• _Required work_
Among the lines of the records below, copy those that hold the word "holds".

======== Data shown ========

-- ==== Sys2Proof/Config.lean ====
section
/-! DEFINITION. The constants of the core (00 R9) and the two free values the spec leaves open: nothing can evaluate a
free value, so a statement holds whatever it is. The open parameters that are numbers, IN_CAP and OUT_CAP, are fields of
State (log 3). -/

namespace Sys2Proof

/-- PAYLOAD_CEILING, 4,194,304 bytes (00 R9, 44 R369). -/
def Config.payloadCeiling : Nat := 4194304

/-- FREE VALUE: the byte IN holds at an address the host has not written since power-on number `boot` (10 R57, 93 I16;
log 5). -/
opaque Config.inPowerOn (boot address : Nat) : Byte

/-- What SampleFn may look at: the reconstructed image (44 R361). -/
structure SampleView where
  bitDepth : Byte
  colorType : Byte
  width : Nat
  height : Nat
  bpp : Nat
  cpr : Nat
  pix : List Byte
  pal : List Rgb
  deriving DecidableEq, Repr

/-- FREE VALUE: the open parameter SampleFn, the four channel bytes of pixel (x, y) at a bit depth other than 8, where it
is supplied (00 R9, 44 R361; log 4). -/
opaque Config.sampleFn (view : SampleView) (x y : Nat) : Channels

end Sys2Proof
end

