-- ==== Sys2Proof/Machine/Huffman.lean ====
section
/-! DEFINITION. Canonical Huffman tables: HuffBuild (41 R205 to R209), HuffDecode (41 R210) and the two constant tables of
block type 1 (41 R212). -/

namespace Sys2Proof.Machine

/-- `rev_n(v)`: the n low bits of v in reverse order (00 R11). -/
def revBits : Nat → Nat → Nat
  | 0, _ => 0
  | n + 1, v => v % 2 * 2 ^ n + revBits n (v / 2)

/-- The longest code length, 0 for an empty array (41 R205). -/
def maxLength (lengths : List Nat) : Nat := lengths.foldl max 0

/-- The codes of one length, in increasing symbol order from `code`; `symbol` numbers the head of the array. Answers the
codes as (length, symbol, code) and the next free code (the inner loop of 41 R207). -/
def assignLength (len : Nat) : List Nat → (symbol code : Nat) → List (CodeEntry × Nat) × Nat
  | [], _, code => ([], code)
  | l :: rest, symbol, code =>
    if l = len then
      let r := assignLength len rest (symbol + 1) (code + 1)
      ((⟨len, symbol⟩, code) :: r.1, r.2)
    else assignLength len rest (symbol + 1) code

/-- The outer loop of 41 R207: `n` lengths from `len` on, the code shifted left after each. -/
def assignFrom (lengths : List Nat) : (n len code : Nat) → List (CodeEntry × Nat)
  | 0, _, _ => []
  | n + 1, len, code =>
    let r := assignLength len lengths 0 code
    r.1 ++ assignFrom lengths n (len + 1) (2 * r.2)

/-- The canonical codes of a length array, every symbol of length above 0 with its code (41 R207). -/
def assignCodes (lengths : List Nat) : List (CodeEntry × Nat) :=
  assignFrom lengths (maxLength lengths) 1 0

/-- The entry at index i: the code whose bit reversal is the low bits of i, the last one written where several are
(41 R208); empty where none is (41 R209). -/
def entryAt (codes : List (CodeEntry × Nat)) (i : Nat) : Option CodeEntry :=
  codes.foldl (fun e c => if i % 2 ^ c.1.length = revBits c.1.length c.2 then some c.1 else e) none

/-- The Kraft sum of 41 R206, scaled by 2^maxLen: each symbol of length above 0 adds 2^(maxLen - length). -/
def kraftSum (maxLen : Nat) : List Nat → Nat
  | [] => 0
  | l :: rest => (if l = 0 then 0 else 2 ^ (maxLen - l)) + kraftSum maxLen rest

/-- Whether a length array is over-subscribed (41 R206). -/
def overSubscribed (lengths : List Nat) : Bool :=
  decide (kraftSum (maxLength lengths) lengths > 2 ^ maxLength lengths)

/-- The decode table of a length array that passes the check (41 R205, R207, R208). -/
def huffTable (lengths : List Nat) : HuffTable where
  maxLen := maxLength lengths
  entries := (List.range (2 ^ maxLength lengths)).map (entryAt (assignCodes lengths))

/-- `HuffBuild(L)`: InvalidCodeLengths at the current bit position for an over-subscribed array; `tableId` is 0 for the
code-length, 1 for the literal/length, 2 for the distance table (41 R205, R206). -/
def huffBuild (tableId : Nat) (lengths : List Nat) (s : State) : Res HuffTable :=
  if overSubscribed lengths then raiseFault .invalidCodeLengths s.bitPos tableId s
  else .ok (huffTable lengths) s

/-- FIXED_LIT and FIXED_DIST (41 R212). -/
def fixedLit : HuffTable := huffTable fixedLitLengths
def fixedDist : HuffTable := huffTable fixedDistLengths

/-- The table with no codes; a table register that holds nothing decodes as it does (log 17: never reached). -/
def emptyTable : HuffTable := huffTable []

/-- The entry the next bits select: `T.entry[PeekBits(T.maxLen)]` (41 R210). -/
def State.peekEntry (s : State) (table : Option HuffTable) : Option CodeEntry :=
  let t := table.getD emptyTable
  (t.entries[s.peekBits t.maxLen]?).join

/-- `HuffDecode(T)` (41 R210). -/
def huffDecode (table : Option HuffTable) (s : State) : Res Nat :=
  match s.peekEntry table with
  | none => raiseFault .invalidHuffmanCode s.bitPos 0 s
  | some e =>
    if s.bitPos + e.length > 8 * s.z.length then raiseFault .truncatedDeflateStream s.bitPos e.length s
    else .ok e.symbol { s with bitPos := s.bitPos + e.length }

end Sys2Proof.Machine
end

========

• _Solution to this exercise_
free value, so a statement holds whatever it is. The open parameters that are numbers, IN_CAP and OUT_CAP, are fields of
/-- FREE VALUE: the byte IN holds at an address the host has not written since power-on number `boot` (10 R57, 93 I16;
/-- The table with no codes; a table register that holds nothing decodes as it does (log 17: never reached). -/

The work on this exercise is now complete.